[Source data]
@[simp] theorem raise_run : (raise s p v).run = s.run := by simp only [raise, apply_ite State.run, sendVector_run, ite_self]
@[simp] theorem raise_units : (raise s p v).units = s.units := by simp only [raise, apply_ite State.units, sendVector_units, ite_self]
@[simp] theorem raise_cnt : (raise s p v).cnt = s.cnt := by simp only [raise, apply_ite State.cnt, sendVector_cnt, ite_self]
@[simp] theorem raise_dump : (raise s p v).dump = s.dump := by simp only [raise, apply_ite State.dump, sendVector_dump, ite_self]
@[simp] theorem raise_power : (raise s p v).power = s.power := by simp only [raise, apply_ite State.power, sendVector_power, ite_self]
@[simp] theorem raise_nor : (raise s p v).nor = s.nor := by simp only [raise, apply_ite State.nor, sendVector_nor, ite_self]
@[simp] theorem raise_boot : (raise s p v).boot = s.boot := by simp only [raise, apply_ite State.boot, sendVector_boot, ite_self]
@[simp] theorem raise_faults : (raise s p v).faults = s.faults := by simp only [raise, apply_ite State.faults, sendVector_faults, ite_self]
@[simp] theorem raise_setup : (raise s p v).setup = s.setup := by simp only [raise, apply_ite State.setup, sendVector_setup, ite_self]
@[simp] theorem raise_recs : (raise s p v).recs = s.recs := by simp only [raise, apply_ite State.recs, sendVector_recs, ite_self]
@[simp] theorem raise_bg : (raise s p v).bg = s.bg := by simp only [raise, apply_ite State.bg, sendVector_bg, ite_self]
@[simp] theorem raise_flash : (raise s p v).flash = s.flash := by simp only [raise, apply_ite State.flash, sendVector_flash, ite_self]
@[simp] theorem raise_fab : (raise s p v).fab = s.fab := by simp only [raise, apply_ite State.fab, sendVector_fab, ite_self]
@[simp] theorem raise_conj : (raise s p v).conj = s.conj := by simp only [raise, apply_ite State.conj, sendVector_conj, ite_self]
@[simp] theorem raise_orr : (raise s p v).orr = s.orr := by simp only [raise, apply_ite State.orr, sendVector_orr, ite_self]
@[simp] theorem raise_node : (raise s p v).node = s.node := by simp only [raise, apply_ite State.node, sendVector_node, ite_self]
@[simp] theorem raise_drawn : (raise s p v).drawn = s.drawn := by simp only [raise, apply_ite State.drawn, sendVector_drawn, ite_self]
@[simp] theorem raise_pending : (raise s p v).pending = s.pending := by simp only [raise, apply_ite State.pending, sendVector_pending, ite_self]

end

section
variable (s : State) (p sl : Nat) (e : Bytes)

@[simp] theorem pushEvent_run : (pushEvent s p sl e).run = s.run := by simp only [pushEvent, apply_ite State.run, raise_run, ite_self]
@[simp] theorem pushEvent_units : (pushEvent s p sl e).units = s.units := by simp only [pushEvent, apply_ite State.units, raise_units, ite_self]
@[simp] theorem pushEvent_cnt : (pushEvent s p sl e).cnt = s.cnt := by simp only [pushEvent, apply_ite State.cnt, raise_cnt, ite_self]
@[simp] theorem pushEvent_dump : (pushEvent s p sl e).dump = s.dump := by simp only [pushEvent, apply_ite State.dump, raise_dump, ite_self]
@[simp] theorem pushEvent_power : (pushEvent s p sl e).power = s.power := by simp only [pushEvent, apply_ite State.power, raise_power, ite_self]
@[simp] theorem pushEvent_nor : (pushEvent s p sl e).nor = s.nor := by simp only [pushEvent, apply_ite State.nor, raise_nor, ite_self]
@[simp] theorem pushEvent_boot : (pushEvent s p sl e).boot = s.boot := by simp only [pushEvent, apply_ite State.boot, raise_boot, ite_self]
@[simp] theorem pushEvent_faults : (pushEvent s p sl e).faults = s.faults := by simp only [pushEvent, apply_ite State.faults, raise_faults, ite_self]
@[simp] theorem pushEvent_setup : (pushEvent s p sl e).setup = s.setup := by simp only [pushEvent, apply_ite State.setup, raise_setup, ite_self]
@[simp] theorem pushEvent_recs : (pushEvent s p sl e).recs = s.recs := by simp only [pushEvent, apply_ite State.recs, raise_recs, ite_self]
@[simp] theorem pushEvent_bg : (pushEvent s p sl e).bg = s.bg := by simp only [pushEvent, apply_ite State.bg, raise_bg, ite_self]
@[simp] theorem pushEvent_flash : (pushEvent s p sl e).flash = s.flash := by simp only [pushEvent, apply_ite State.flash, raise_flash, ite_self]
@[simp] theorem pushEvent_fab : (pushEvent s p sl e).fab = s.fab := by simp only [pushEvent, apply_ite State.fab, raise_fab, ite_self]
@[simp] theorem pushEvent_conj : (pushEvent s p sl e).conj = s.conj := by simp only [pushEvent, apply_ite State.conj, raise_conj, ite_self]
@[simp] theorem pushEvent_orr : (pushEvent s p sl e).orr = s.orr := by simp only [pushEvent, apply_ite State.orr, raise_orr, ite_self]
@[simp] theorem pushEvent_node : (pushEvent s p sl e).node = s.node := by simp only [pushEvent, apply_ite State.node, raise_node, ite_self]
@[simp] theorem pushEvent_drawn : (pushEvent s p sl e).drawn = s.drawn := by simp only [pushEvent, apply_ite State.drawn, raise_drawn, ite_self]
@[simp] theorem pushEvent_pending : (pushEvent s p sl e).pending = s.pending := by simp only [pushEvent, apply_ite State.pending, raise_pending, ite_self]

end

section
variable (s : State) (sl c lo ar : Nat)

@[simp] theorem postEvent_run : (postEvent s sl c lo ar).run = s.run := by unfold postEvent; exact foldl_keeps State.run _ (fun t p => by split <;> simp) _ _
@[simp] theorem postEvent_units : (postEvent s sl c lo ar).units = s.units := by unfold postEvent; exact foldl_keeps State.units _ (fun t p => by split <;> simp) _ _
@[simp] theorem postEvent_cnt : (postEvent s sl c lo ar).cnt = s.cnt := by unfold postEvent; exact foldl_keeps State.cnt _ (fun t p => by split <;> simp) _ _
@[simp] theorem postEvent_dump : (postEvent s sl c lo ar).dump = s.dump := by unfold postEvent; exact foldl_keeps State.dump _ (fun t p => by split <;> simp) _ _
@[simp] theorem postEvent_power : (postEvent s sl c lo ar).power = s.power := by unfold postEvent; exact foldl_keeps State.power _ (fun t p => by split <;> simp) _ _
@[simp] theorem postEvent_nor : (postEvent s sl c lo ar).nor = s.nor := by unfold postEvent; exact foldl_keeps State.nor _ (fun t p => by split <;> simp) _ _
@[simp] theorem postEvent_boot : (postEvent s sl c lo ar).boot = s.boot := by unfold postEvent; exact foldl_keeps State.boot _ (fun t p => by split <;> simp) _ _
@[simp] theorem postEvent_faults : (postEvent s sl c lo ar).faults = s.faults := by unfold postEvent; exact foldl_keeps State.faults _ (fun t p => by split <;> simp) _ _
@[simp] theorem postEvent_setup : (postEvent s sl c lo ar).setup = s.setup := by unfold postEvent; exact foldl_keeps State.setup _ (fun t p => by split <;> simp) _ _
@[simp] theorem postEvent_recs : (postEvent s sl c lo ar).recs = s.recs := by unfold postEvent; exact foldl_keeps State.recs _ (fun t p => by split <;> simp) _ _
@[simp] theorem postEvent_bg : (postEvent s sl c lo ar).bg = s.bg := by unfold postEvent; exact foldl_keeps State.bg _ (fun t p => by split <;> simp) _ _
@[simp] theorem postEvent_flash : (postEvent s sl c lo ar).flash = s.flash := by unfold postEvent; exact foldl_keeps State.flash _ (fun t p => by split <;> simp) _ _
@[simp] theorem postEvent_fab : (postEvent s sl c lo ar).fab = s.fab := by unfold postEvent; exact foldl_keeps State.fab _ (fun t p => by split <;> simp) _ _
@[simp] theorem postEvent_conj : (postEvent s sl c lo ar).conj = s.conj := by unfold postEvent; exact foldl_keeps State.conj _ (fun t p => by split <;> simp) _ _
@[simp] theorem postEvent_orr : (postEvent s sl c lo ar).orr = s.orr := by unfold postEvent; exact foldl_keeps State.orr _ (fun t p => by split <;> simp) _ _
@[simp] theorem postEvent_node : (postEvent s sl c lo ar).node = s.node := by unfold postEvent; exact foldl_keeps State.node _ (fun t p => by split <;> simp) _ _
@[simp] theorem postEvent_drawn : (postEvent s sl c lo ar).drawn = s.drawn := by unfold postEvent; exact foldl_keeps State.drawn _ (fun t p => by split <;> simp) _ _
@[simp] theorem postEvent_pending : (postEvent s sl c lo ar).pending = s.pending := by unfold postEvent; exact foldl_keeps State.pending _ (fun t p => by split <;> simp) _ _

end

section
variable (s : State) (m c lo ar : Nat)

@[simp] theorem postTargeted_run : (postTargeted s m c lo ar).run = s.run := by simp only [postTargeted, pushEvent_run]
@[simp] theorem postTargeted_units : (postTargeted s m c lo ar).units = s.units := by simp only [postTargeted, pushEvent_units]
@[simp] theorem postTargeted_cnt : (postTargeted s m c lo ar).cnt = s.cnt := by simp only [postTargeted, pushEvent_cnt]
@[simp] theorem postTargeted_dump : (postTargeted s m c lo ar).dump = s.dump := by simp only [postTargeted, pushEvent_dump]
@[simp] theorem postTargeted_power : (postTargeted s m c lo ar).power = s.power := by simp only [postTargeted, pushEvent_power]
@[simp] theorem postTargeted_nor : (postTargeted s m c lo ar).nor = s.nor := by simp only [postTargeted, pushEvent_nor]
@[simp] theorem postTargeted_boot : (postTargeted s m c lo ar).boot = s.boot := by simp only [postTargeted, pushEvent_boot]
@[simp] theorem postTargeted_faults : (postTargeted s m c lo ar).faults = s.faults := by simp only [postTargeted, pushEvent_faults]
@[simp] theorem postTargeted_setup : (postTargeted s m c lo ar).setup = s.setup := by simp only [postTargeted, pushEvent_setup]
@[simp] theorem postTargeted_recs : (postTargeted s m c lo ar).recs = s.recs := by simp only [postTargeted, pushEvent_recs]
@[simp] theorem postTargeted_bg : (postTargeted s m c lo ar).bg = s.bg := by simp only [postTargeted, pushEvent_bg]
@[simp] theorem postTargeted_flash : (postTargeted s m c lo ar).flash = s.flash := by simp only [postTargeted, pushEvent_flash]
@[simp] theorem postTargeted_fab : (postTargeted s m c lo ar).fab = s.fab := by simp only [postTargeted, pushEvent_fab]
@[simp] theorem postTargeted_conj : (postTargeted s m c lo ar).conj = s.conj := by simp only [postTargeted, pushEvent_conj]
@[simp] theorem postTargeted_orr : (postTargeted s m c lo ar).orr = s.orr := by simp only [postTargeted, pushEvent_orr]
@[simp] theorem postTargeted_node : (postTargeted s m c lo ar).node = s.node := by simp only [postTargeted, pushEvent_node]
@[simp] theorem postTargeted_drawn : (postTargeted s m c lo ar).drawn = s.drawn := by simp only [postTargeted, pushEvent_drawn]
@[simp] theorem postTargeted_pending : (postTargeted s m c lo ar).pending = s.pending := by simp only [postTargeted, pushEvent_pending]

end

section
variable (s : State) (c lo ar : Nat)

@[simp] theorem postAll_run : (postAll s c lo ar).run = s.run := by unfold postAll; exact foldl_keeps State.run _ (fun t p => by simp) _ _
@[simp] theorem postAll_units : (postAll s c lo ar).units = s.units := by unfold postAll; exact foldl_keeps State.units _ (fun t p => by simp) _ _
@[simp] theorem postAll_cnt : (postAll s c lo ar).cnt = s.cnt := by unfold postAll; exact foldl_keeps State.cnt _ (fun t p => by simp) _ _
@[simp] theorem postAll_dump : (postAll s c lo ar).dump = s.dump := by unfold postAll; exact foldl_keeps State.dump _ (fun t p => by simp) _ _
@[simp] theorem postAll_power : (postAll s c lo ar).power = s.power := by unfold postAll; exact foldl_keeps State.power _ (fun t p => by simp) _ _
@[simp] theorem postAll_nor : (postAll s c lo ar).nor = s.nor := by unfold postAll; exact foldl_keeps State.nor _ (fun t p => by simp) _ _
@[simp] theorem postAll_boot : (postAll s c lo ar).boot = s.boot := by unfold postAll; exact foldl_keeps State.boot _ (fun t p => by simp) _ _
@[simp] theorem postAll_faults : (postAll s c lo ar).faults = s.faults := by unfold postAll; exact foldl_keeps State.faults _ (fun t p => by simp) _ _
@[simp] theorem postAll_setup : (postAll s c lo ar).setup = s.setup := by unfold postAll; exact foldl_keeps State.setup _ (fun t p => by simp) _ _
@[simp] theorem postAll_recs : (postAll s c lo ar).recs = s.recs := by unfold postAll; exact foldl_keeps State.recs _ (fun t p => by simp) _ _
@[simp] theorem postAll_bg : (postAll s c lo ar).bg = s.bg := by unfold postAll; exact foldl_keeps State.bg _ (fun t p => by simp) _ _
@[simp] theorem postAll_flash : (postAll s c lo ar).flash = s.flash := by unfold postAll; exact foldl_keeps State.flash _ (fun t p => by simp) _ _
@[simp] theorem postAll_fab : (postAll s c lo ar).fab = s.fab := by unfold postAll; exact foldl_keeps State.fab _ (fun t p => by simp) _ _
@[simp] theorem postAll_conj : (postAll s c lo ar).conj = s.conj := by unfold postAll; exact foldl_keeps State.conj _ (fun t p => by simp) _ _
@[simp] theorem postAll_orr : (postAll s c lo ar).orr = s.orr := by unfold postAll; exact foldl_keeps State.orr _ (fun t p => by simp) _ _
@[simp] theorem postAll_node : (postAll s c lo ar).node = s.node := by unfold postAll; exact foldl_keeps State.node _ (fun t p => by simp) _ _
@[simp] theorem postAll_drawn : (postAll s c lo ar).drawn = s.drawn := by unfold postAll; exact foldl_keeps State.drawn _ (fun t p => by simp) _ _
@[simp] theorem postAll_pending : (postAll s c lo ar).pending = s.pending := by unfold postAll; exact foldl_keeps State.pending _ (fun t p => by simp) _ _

= Exercise brief =
Using the data above, reproduce exactly the lines between those holding "State.pending, raise_pending, ite_self]" and "postEvent_cnt : (postEvent", inclusive, and no others.

= Solution to the exercise =
@[simp] theorem pushEvent_pending : (pushEvent s p sl e).pending = s.pending := by simp only [pushEvent, apply_ite State.pending, raise_pending, ite_self]

end

section
variable (s : State) (sl c lo ar : Nat)

@[simp] theorem postEvent_run : (postEvent s sl c lo ar).run = s.run := by unfold postEvent; exact foldl_keeps State.run _ (fun t p => by split <;> simp) _ _
@[simp] theorem postEvent_units : (postEvent s sl c lo ar).units = s.units := by unfold postEvent; exact foldl_keeps State.units _ (fun t p => by split <;> simp) _ _
@[simp] theorem postEvent_cnt : (postEvent s sl c lo ar).cnt = s.cnt := by unfold postEvent; exact foldl_keeps State.cnt _ (fun t p => by split <;> simp) _ _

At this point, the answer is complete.